> _Brief_: How do the lines below between the ones holding "(s.constructRx c cb args).rx.args" and "(s.setPulses ps).tx.pulses = ps := rfl", inclusive, read? Give them again exactly, with no other lines.

> _Dataset entries_:
Content starts

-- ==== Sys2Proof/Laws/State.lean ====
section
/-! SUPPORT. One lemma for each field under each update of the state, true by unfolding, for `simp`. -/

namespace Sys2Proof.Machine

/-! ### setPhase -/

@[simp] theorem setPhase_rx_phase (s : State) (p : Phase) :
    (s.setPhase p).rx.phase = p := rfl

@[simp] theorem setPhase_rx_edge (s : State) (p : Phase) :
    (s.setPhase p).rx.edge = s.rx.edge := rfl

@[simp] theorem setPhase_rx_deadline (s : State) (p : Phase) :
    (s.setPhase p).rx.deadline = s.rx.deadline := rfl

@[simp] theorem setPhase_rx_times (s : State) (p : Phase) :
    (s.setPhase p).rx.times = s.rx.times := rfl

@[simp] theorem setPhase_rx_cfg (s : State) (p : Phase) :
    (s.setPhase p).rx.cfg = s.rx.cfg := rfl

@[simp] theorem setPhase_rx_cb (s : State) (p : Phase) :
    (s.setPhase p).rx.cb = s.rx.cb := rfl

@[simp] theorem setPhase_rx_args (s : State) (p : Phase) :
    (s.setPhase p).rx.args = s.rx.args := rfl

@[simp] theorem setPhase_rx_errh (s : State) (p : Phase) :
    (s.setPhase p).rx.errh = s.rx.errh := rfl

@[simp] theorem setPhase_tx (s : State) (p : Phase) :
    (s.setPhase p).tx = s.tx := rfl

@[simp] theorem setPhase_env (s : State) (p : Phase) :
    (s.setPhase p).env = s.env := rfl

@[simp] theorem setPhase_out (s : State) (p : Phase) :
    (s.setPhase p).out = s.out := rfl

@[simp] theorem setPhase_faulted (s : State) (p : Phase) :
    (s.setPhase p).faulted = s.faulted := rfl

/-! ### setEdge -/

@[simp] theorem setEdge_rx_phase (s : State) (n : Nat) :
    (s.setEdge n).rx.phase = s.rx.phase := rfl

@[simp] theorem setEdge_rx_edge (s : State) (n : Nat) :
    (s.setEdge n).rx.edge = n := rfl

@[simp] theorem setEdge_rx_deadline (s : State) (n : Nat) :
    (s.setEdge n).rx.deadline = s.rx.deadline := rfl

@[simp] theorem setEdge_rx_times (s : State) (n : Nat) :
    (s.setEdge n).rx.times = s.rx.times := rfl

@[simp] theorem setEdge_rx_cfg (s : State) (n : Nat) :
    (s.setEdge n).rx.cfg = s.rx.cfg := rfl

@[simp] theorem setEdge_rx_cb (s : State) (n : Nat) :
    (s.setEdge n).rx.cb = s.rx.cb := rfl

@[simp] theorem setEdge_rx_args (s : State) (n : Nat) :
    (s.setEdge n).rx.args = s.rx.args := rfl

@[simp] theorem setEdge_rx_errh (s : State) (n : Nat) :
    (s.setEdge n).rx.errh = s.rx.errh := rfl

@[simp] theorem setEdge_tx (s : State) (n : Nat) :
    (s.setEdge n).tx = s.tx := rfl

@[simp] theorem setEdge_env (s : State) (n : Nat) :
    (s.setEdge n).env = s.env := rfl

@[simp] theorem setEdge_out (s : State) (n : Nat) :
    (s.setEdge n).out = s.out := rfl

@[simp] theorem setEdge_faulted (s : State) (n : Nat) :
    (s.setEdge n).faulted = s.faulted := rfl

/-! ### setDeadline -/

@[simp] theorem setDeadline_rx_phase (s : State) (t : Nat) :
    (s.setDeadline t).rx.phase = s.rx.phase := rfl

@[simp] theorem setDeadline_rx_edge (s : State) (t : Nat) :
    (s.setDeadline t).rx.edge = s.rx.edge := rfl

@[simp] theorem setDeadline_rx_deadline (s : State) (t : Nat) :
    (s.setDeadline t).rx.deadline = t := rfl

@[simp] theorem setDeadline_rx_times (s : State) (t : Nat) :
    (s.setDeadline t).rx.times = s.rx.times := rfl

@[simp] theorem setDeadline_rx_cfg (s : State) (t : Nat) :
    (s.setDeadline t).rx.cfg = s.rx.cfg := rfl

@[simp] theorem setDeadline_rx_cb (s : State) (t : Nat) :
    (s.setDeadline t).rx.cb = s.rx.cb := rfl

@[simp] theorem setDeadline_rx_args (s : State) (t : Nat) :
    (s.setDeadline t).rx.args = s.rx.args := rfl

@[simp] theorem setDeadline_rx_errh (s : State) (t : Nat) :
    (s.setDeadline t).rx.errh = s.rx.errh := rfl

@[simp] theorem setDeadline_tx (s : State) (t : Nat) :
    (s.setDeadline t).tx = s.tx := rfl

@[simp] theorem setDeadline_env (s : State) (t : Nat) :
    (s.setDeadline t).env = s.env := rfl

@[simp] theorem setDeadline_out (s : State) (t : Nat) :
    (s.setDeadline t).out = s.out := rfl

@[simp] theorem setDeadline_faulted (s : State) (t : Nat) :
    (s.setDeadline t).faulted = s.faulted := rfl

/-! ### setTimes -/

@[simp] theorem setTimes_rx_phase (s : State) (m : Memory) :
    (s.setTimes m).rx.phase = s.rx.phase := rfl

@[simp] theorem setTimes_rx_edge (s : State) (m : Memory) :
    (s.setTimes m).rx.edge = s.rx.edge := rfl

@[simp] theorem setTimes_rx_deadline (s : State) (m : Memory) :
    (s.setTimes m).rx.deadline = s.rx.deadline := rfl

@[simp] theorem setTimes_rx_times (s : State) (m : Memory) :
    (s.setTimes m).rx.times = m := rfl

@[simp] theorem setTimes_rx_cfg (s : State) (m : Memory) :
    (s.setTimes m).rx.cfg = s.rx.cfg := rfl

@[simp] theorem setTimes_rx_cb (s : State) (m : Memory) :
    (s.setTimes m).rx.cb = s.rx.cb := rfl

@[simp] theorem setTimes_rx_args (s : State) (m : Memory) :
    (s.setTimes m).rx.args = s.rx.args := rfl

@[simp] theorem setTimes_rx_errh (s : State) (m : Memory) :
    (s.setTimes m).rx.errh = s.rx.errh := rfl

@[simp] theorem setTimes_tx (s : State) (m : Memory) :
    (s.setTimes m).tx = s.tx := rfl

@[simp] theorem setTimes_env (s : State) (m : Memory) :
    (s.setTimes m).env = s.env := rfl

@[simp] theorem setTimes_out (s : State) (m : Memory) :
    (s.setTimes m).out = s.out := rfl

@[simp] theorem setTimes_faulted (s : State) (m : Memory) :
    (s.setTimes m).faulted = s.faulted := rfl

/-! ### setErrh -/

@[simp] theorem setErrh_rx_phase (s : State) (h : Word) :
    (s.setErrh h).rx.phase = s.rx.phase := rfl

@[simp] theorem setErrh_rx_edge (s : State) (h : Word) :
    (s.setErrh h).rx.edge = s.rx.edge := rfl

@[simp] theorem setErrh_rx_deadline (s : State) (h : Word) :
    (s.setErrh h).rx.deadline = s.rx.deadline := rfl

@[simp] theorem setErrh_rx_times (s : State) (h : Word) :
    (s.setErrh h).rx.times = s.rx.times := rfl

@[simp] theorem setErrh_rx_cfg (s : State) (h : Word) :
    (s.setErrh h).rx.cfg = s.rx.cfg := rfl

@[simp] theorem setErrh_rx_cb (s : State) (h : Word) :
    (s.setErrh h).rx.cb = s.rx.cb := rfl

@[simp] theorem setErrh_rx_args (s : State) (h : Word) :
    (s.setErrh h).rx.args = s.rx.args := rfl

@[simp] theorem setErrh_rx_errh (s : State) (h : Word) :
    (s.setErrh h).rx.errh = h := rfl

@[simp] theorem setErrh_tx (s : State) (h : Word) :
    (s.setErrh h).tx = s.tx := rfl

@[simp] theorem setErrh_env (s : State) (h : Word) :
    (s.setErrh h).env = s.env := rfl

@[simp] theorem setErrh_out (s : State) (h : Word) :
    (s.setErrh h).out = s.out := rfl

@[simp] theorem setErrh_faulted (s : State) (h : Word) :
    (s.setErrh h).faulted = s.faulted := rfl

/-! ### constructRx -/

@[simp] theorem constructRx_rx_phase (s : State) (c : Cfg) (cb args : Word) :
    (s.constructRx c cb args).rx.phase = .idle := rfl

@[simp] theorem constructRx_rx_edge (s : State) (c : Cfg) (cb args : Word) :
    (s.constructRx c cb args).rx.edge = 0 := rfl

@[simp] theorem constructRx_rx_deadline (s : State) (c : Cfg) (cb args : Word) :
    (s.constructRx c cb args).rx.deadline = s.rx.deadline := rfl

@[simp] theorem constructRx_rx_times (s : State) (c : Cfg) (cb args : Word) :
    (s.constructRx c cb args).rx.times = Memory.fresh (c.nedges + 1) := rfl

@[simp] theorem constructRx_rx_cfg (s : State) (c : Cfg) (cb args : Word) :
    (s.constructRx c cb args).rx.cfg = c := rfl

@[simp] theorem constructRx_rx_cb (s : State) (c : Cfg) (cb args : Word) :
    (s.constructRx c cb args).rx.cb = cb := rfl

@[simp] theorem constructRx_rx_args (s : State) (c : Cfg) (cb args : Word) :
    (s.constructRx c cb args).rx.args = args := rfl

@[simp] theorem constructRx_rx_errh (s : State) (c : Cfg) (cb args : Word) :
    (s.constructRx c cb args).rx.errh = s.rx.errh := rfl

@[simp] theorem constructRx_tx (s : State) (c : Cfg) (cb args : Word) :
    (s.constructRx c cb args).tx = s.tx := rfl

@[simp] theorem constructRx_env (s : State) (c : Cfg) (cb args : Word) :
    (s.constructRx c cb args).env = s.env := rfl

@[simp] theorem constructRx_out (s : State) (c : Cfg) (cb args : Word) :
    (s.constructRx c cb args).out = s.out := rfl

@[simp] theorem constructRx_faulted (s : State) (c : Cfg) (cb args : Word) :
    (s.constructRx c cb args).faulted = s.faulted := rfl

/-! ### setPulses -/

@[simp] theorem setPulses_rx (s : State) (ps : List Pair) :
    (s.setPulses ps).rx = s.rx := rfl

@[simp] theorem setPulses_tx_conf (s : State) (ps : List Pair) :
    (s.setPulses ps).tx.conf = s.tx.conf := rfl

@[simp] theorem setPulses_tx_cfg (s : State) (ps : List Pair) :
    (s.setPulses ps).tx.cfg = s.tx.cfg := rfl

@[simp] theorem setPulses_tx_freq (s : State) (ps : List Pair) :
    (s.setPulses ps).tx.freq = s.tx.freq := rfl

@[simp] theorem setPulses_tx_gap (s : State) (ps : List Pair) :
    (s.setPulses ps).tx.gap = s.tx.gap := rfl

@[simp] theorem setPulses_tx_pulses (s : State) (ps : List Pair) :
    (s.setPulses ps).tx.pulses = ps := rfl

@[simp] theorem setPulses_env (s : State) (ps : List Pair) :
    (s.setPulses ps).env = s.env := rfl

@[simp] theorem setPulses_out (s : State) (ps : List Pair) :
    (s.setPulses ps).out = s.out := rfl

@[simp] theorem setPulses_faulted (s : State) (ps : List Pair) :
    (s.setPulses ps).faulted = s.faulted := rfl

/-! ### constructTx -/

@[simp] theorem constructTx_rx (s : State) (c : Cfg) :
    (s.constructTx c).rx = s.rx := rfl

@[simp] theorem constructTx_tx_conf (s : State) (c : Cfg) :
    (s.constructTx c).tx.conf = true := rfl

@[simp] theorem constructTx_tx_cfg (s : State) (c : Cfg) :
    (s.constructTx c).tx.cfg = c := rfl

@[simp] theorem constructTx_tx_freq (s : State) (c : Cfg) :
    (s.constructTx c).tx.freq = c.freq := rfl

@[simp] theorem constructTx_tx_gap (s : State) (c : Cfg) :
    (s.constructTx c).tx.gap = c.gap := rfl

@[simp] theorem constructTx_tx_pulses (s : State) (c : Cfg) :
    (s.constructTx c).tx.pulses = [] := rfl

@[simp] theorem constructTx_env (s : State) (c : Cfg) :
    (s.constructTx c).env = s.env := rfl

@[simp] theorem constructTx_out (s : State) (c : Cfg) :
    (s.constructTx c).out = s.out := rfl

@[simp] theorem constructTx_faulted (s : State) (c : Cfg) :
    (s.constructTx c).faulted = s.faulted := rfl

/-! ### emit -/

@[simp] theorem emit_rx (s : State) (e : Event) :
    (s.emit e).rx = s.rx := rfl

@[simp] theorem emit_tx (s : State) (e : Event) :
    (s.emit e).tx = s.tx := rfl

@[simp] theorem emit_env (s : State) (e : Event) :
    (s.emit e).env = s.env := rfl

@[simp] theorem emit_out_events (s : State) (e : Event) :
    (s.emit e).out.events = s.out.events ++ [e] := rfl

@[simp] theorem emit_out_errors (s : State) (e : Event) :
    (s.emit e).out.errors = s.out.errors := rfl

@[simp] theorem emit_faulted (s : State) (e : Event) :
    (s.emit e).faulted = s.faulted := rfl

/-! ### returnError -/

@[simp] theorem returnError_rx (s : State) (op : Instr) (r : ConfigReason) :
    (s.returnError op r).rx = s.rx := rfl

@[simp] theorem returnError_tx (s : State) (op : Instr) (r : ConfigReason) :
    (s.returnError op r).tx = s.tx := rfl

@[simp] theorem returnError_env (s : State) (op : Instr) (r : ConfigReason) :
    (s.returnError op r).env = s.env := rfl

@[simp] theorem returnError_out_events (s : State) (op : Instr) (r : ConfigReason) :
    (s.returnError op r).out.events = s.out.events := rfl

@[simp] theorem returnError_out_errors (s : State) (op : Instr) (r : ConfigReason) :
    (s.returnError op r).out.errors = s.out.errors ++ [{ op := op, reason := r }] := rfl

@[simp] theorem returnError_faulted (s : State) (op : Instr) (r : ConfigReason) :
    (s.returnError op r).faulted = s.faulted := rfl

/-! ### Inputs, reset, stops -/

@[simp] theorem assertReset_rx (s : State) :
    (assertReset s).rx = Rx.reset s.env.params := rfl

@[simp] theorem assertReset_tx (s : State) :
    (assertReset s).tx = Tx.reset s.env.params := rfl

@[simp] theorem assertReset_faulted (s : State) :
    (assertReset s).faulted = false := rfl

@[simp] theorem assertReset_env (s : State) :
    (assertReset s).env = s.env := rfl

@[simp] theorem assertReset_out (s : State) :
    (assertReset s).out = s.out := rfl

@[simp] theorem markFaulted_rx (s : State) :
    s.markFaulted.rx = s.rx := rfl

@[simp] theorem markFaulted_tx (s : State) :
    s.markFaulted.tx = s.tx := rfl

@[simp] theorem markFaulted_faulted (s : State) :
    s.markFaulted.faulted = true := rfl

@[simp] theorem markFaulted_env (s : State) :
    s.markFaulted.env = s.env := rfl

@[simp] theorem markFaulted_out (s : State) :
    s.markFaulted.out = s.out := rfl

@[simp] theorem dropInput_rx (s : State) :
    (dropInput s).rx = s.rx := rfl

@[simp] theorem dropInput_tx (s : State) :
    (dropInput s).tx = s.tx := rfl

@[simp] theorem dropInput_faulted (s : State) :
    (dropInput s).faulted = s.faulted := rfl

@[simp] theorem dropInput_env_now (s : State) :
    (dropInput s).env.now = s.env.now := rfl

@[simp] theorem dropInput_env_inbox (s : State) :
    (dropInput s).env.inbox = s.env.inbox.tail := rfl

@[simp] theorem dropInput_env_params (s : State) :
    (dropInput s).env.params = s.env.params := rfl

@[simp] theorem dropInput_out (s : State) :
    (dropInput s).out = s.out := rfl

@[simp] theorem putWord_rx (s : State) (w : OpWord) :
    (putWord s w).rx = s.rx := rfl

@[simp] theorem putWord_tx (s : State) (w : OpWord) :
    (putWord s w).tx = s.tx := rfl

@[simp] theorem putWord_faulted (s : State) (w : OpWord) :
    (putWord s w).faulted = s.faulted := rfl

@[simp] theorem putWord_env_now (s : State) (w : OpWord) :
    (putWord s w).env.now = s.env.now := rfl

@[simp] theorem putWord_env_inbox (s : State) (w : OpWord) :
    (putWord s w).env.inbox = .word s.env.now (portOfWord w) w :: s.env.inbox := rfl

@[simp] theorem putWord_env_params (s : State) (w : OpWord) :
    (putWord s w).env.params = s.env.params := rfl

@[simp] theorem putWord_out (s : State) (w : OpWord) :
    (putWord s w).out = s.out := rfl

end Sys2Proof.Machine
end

Content ends
Content starts

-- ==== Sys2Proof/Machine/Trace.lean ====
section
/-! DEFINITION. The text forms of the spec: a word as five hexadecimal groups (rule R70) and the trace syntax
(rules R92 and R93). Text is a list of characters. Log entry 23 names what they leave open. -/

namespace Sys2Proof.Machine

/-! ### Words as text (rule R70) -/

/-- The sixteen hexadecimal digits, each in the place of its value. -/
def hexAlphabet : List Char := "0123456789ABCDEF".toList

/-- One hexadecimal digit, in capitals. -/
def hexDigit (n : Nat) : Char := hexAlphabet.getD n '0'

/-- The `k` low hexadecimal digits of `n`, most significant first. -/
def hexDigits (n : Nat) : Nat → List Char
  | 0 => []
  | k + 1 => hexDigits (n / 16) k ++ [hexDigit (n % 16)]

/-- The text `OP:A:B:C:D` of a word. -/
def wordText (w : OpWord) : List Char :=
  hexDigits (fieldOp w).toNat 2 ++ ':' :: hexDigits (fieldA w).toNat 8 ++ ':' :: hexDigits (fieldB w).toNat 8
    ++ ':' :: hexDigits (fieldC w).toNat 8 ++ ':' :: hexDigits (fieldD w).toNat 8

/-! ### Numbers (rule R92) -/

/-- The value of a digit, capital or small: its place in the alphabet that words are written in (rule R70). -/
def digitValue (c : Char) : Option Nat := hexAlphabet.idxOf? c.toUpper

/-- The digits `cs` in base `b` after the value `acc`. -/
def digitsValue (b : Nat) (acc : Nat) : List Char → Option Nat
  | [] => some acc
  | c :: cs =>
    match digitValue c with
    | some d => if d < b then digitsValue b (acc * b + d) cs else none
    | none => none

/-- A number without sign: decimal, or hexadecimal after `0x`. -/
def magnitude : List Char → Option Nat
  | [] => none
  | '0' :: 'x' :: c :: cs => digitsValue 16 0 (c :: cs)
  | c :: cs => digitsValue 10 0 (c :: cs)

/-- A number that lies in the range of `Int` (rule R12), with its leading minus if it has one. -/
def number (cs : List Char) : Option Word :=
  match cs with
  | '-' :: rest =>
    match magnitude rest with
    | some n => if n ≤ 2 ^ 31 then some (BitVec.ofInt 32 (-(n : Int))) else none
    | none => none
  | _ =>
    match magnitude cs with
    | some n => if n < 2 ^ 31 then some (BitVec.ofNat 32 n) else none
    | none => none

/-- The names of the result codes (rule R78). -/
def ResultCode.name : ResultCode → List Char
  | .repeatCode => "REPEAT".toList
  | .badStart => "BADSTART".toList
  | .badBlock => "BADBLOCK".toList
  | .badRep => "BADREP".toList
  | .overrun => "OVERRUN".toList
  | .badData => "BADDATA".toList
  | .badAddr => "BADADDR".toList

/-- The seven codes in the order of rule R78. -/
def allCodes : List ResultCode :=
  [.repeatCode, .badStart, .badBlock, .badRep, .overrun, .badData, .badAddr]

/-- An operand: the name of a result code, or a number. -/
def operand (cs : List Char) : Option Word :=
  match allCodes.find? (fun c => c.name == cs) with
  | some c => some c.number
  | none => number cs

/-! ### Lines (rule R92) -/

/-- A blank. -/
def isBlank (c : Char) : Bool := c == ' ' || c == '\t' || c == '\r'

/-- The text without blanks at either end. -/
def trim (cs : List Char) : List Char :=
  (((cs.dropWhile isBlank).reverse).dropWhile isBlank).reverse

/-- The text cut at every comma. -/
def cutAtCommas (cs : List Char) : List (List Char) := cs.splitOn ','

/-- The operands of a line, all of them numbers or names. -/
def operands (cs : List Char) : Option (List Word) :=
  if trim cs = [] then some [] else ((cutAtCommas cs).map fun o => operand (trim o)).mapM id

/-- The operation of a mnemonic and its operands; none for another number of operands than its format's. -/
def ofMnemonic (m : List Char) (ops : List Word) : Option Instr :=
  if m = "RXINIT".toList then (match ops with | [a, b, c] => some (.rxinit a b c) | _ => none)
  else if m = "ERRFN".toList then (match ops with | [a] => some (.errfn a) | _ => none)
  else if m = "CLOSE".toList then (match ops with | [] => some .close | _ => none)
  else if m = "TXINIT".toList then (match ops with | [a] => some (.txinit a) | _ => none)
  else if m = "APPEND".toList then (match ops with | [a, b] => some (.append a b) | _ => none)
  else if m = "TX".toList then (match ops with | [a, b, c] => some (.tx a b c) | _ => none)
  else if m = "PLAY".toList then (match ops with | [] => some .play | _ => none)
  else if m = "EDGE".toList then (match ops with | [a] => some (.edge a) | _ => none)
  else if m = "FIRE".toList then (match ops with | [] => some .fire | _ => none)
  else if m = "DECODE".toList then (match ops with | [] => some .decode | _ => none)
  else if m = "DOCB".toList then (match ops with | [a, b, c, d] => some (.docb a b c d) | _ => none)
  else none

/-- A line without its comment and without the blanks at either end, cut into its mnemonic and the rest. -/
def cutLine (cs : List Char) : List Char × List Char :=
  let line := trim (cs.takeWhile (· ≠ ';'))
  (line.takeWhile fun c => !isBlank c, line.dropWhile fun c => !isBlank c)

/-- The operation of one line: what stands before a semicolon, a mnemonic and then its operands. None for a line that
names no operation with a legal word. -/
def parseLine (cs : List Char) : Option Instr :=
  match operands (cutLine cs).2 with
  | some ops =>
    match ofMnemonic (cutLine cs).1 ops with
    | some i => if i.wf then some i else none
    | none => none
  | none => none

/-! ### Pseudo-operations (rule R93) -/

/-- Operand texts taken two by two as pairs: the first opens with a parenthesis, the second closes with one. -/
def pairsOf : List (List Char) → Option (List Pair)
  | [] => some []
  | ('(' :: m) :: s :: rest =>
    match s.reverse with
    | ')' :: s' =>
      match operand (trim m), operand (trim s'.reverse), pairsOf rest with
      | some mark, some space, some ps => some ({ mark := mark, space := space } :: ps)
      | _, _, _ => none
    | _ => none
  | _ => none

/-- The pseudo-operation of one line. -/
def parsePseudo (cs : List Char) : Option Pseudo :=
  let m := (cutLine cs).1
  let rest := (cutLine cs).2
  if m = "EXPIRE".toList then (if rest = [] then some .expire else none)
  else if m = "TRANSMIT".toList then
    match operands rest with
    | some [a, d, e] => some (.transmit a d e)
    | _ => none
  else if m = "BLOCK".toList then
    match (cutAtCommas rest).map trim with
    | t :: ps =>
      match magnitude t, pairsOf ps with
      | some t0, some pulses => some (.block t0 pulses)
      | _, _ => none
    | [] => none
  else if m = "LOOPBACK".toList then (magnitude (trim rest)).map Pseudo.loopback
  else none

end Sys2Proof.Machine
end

Content ends

> _Final answer_:
    (s.constructRx c cb args).rx.args = args := rfl

@[simp] theorem constructRx_rx_errh (s : State) (c : Cfg) (cb args : Word) :
    (s.constructRx c cb args).rx.errh = s.rx.errh := rfl

@[simp] theorem constructRx_tx (s : State) (c : Cfg) (cb args : Word) :
    (s.constructRx c cb args).tx = s.tx := rfl

@[simp] theorem constructRx_env (s : State) (c : Cfg) (cb args : Word) :
    (s.constructRx c cb args).env = s.env := rfl

@[simp] theorem constructRx_out (s : State) (c : Cfg) (cb args : Word) :
    (s.constructRx c cb args).out = s.out := rfl

@[simp] theorem constructRx_faulted (s : State) (c : Cfg) (cb args : Word) :
    (s.constructRx c cb args).faulted = s.faulted := rfl

/-! ### setPulses -/

@[simp] theorem setPulses_rx (s : State) (ps : List Pair) :
    (s.setPulses ps).rx = s.rx := rfl

@[simp] theorem setPulses_tx_conf (s : State) (ps : List Pair) :
    (s.setPulses ps).tx.conf = s.tx.conf := rfl

@[simp] theorem setPulses_tx_cfg (s : State) (ps : List Pair) :
    (s.setPulses ps).tx.cfg = s.tx.cfg := rfl

@[simp] theorem setPulses_tx_freq (s : State) (ps : List Pair) :
    (s.setPulses ps).tx.freq = s.tx.freq := rfl

@[simp] theorem setPulses_tx_gap (s : State) (ps : List Pair) :
    (s.setPulses ps).tx.gap = s.tx.gap := rfl

@[simp] theorem setPulses_tx_pulses (s : State) (ps : List Pair) :
    (s.setPulses ps).tx.pulses = ps := rfl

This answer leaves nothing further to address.